The need to avoid unwarranted sentence disparities among defendants with similar records who have committed similar violations is addressed by the recommendation of a sentence within Defendant's Guidelines Range.

The Court reminds Defendant that the Guidelines suggest that the primary wrong in the supervised release context is the violation of the Court's trust by an offender; the particular conduct is an important but secondary issue. See Guidelines 7 Pt. A(3)(b) ("[A]t revocation the court should sanction primarily the defendant's breach of trust, while taking into account, to a limited degree, the seriousness of the underlying violation and the criminal history of the violator."). The Court must impose a sentence that is sufficient, but not greater than necessary, to address Defendant's breach of trust and the other statutory goals imported into § 3583(e).

Defendant's conduct represents a significant breach of the Court's trust. She has a severe addiction, and it is troubling to the Court that she returned to drug use so quickly after her release from prison. Moreover, Defendant lied to her probation officer about her drug use, and she abused not one-but three-different drugs in a very short period of time. Defendant's sentence for the underlying offense of seventy months, which was the low end of her Guidelines Range, did not sufficiently lead to better decision making. Defendant has admitted that she has a problem with drugs which is a commendable first step. However, given her criminal history and violations in this matter, a significant term of imprisonment is warranted to protect the public and deter criminal conduct. A sentence of fifteen months is in the middle of the Guidelines Range and, for the reasons stated above, the Court finds it is sufficient but not greater than necessary to meet the section 3553(a) factors incorporated into this analysis. See 18 U.S.C. § 3583(e).
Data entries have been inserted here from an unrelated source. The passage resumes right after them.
/-- Settles O29: each form by its shape, its operation on elements being the stated one. -/
theorem vectorArithmetic : Obligations.VectorArithmetic := by
  have num2 {i op f} (hi : ∀ d a b m s, exec (i d a b m) s = issue (vec2 op isNum d a b m f) s) : Vec2 i isNum f :=
    vec2_of hi fun _ _ _ _ _ => rfl
  have one {i op ok f} (hi : ∀ d a m s, exec (i d a m) s = issue (vec1 op ok d a m f) s) : Vec1 i ok f :=
    vec1_of hi fun _ _ _ _ => rfl
  refine ⟨num2 fun _ _ _ _ _ => rfl, num2 fun _ _ _ _ _ => rfl, num2 fun _ _ _ _ _ => rfl, num2 fun _ _ _ _ _ => rfl, vec2_vmin, vec2_vmax,
    vec2_int (fun _ _ x y => x &&& y) fun _ _ _ _ _ => rfl, vec2_int (fun _ _ x y => x ||| y) fun _ _ _ _ _ => rfl,
    vec2_int (fun _ _ x y => Nat.xor x y) fun _ _ _ _ _ => rfl, vec2_int (fun _ w x y => x * 2 ^ (y % w)) fun _ _ _ _ _ => rfl,
    vec2_int (fun _ w x y => x / 2 ^ (y % w)) fun _ _ _ _ _ => rfl, vec2_int (fun _ w x y => intShra w x y) fun _ _ _ _ _ => rfl,
    vec2_int (intSat false) fun _ _ _ _ _ => rfl, vec2_int (intSat true) fun _ _ _ _ _ => rfl, vec2_int intMulh fun _ _ _ _ _ => rfl,
    one fun _ _ _ _ => rfl, one fun _ _ _ _ => rfl, one fun _ _ _ _ => rfl, one fun _ _ _ _ => rfl, one fun _ _ _ _ => rfl,
    one fun _ _ _ _ => rfl, one fun _ _ _ _ => rfl, vec1_int (fun w x => 2 ^ w - 1 - x) fun _ _ _ _ => rfl,
    vec1_int clzN fun _ _ _ _ => rfl, vec1_int popN fun _ _ _ _ => rfl⟩

end Sys2Proof.Machine
end

section
/-! SUPPORT. Vector conversion, quantisation, reductions and dot product: what a loop that hands the generator on comes to (R113), and each form once its gates are open (R251 to R253). -/
namespace Sys2Proof.Machine
open Sys2Proof.Claims

/-! ### Ends of instructions (R87) -/

/-- Issuing what ends with a vector result of any tag. -/
theorem issue_vector {m : M Unit} {s s' : State} {srcs : List VSrc} {d : VDst} {r : VReg} {fl : Nat}
    (h : m.go s = (do raise fl; popAll srcs; writeV d r; advance : M Unit).go s') : issue m s = .next (vresult s' srcs d r fl) := by
  simp only [popAll, writeV, go_bind, go_raise, go_updMe, go_advance, State.updMe_updMe] at h
  rw [issue_ok h, State.updMe_updMe]
  rfl

/-- Issuing what ends with a word and flags. -/
theorem issue_word {m : M Unit} {s s' : State} {srcs : List VSrc} {d : Reg} {w : Word} {fl : Nat}
    (h : m.go s = (vscalar srcs d (w, fl)).go s') : issue m s = .next (vscalars s' srcs d w fl) :=
  issue_vscalar (r := (w, fl)) h

/-! ### Loops that hand the generator on (R113) -/

/-- One more step of a loop over `0` to `n`. -/
theorem foldl_upTo_succ {β : Type} (f : β → Nat → β) (b : β) (n : Nat) :
    (upTo (n + 1)).foldl f b = f ((upTo n).foldl f b) n := by
  simp only [upTo, List.range_succ, List.foldl_append, List.foldl_cons, List.foldl_nil]

/-- Elements formed one after the other, each active one from the generator that those before it have left: bits and flags are those formed with that generator for each element. -/
theorem foldl_elements {act : Nat → Bool} {elem : Nat → Nat → Nat × Nat × Nat} {kept w x : Nat} (v : VState)
    {f : Nat × Nat × Nat → Nat → Nat × Nat × Nat}
    (hf : ∀ acc k, f acc k = if act k then
      (acc.1 + (elem k acc.2.2).1 % 2 ^ w * 2 ^ (w * k), acc.2.1 ||| (elem k acc.2.2).2.1, (elem k acc.2.2).2.2)
      else (acc.1 + bitsAt kept (w * k) w * 2 ^ (w * k), acc.2.1, acc.2.2)) :
    let seed := drawnBefore x act fun k y => (elem k y).2.2
    let r := formBits v kept w act fun k => ((elem k (seed k)).1, (elem k (seed k)).2.1)
    (upTo v.vl).foldl f (0, 0, x) = (r.1, r.2, seed v.vl) := by
  intro seed r
  simp only [r, formBits]
  generalize v.vl = n
  induction n with
  | zero => rfl
  | succ n ih =>
    rw [foldl_upTo_succ, ih, hf, foldl_upTo_succ]
    cases h : act n <;> simp only [seed, drawnBefore, h, if_true, if_false, Bool.false_eq_true]

/-- Blocks encoded one after the other, each from the generator that the one before has left: bits, scales and flags are those of the blocks with that generator for each. -/
theorem foldl_blocks {block : Nat → Nat → Nat × Nat × Nat × Nat} {w x : Nat} {old : KMap Nat}
    {f : Nat × KMap Nat × Nat × Nat → Nat → Nat × KMap Nat × Nat × Nat}
    (hf : ∀ acc b, f acc b = (acc.1 + (block b acc.2.2.2).1 * 2 ^ (256 * w * b), KMap.put 127 acc.2.1 b (block b acc.2.2.2).2.1,
      acc.2.2.1 ||| (block b acc.2.2.2).2.2.1, (block b acc.2.2.2).2.2.2)) (n : Nat) :
    let seed := drawnBefore x (fun _ => true) fun b y => (block b y).2.2.2
    (upTo n).foldl f (0, old, 0, x) =
      ((upTo n).foldl (fun n b => n + (block b (seed b)).1 * 2 ^ (256 * w * b)) 0,
       (upTo n).foldl (fun m b => KMap.put 127 m b (block b (seed b)).2.1) old,
       (upTo n).foldl (fun n b => n ||| (block b (seed b)).2.2.1) 0, seed n) := by
  intro seed
  induction n with
  | zero => rfl
  | succ n ih =>
    simp only [foldl_upTo_succ, ih, hf]
    rfl

/-! ### Conversion and quantisation (R251, R252) -/

section Convert
variable {s : State} {dt : BitVec 4} {rm : RMode} {d : VDst} {a : VSrc} {v : VState} {t : Tag}

/-- VCVT to the type that an unscaled source has: its bits as they are (R251). -/
theorem exec_vcvt_same {m : MaskF} (ho : VOpen s [a] [] (vdst d) v) (ht : TagIs v (arg s v a) d t)
    (hf : Fits s v [tyWidth t.ty, tyWidth dt.toNat]) (h : dt.toNat = t.ty ∧ t.s = false) :
    let r := formBits v (keptBits v d m.mz) (tyWidth dt.toNat) (v.active m.me m.mr) fun k =>
      ((arg s v a).bits (tyWidth dt.toNat) k, 0)
    exec (.vcvt dt rm d a m) s = .next (vresult s [a] d (plainV dt.toNat r) r.2) := by
  have hc : (decide (dt.toNat = t.ty) && !t.s) = true := by
    simp only [h.1, h.2, decide_true, Bool.not_false, Bool.and_self]
  refine issue_vdone ?_
  simp only [go_bind, go_vopen ho, go_me]
  simp only [show readV v s.me a = arg s v a from rfl, go_tag1 ht, go_limit hf, if_pos hc]

/-- VCVT otherwise: each active element converted from the generator that those before it have left (R113, R251). -/
theorem exec_vcvt_converts {m : MaskF} (ho : VOpen s [a] [] (vdst d) v) (ht : TagIs v (arg s v a) d t)
    (hf : Fits s v [tyWidth t.ty, tyWidth dt.toNat]) (h : ¬ (dt.toNat = t.ty ∧ t.s = false)) :
    let elem k x := cvtElem t dt.toNat (resolveMode s.me.fcsr rm) (fcsrSatn s.me.fcsr) (arg s v a) k x
    let seed := drawnBefore s.me.seed (v.active m.me m.mr) fun k x => (elem k x).2.2
    let r := formBits v (keptBits v d m.mz) (tyWidth dt.toNat) (v.active m.me m.mr) fun k => ((elem k (seed k)).1, (elem k (seed k)).2.1)
    exec (.vcvt dt rm d a m) s =
      .next (vresult (s.updMe fun x => { x with seed := seed v.vl }) [a] d (plainV dt.toNat r) r.2) := by
  have hc : ¬ (decide (dt.toNat = t.ty) && !t.s) = true := by
    simpa only [Bool.and_eq_true, decide_eq_true_eq, Bool.not_eq_true'] using h
  intro elem seed r
  refine issue_vdone ?_
  simp only [go_bind, go_vopen ho, go_me]
  simp only [show readV v s.me a = arg s v a from rfl, go_tag1 ht, go_limit hf, if_neg hc, go_bind, go_updMe]
  rw [foldl_elements (elem := elem) v fun _ _ => rfl]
A court may also re-impose supervised release, following revocation, for a maximum period that usually subtracts any term of incarceration actually imposed due to the violation. See 18 U.S.C. § 3583(b) & (h). The post-revocation cap depends on the "term of supervised release authorized by statute for the offense that resulted in the original term of supervised release." See 18 U.S.C. § 3583(h). Given the nature of Defendant's convictions, pursuant to 18 U.S.C. §§ 841 and 3583(h), there is no maximum period of time that Defendant can be placed on supervised release following revocation. The Court finds that Defendant needs a significant amount of supervision following imprisonment to further learn to manage her addiction. Accordingly, the Court recommends that, because Defendant violated so quickly within her original three-year term, a term of thirty-six months of supervised release is necessary.

Based on the foregoing, the Court RECOMMENDS revocation, a term of imprisonment of fifteen months, and thirty-six months of supervised release to follow under the conditions originally imposed by District Judge Jordan in the Eastern District of Tennessee. Further, the Court recommends that the Defendant be housed in the facility nearest to her mother's home for which she qualifies.

Defendant's right of allocution under Rule 32.1 is preserved, as reflected in the record. Any waiver should comport with the Court's standard waiver form, available from the Clerk. Absent waiver, the matter will be placed on District Judge Van Tatenhove's docket upon submission.

The Court directs the parties to 28 U.S.C. § 636(b)(1) for appeal rights concerning this recommendation, issued under subsection (B) of the statute. See also 18 U.S.C. § 3401(i). As defined by § 636(b)(1), within fourteen days after being served with a copy of this recommended decision, any party may serve and file written objections to any or all portions for consideration, de novo, by the District Court. Failure to make timely objection consistent with the statute and rule may, and normally will, result in waiver of further appeal to or review by the District Court and Court of Appeals. See United States v. Walters, 638 F.2d 947, 950 (6th Cir. 1981); Thomas v. Arn, 106 S.Ct. 466 (1985).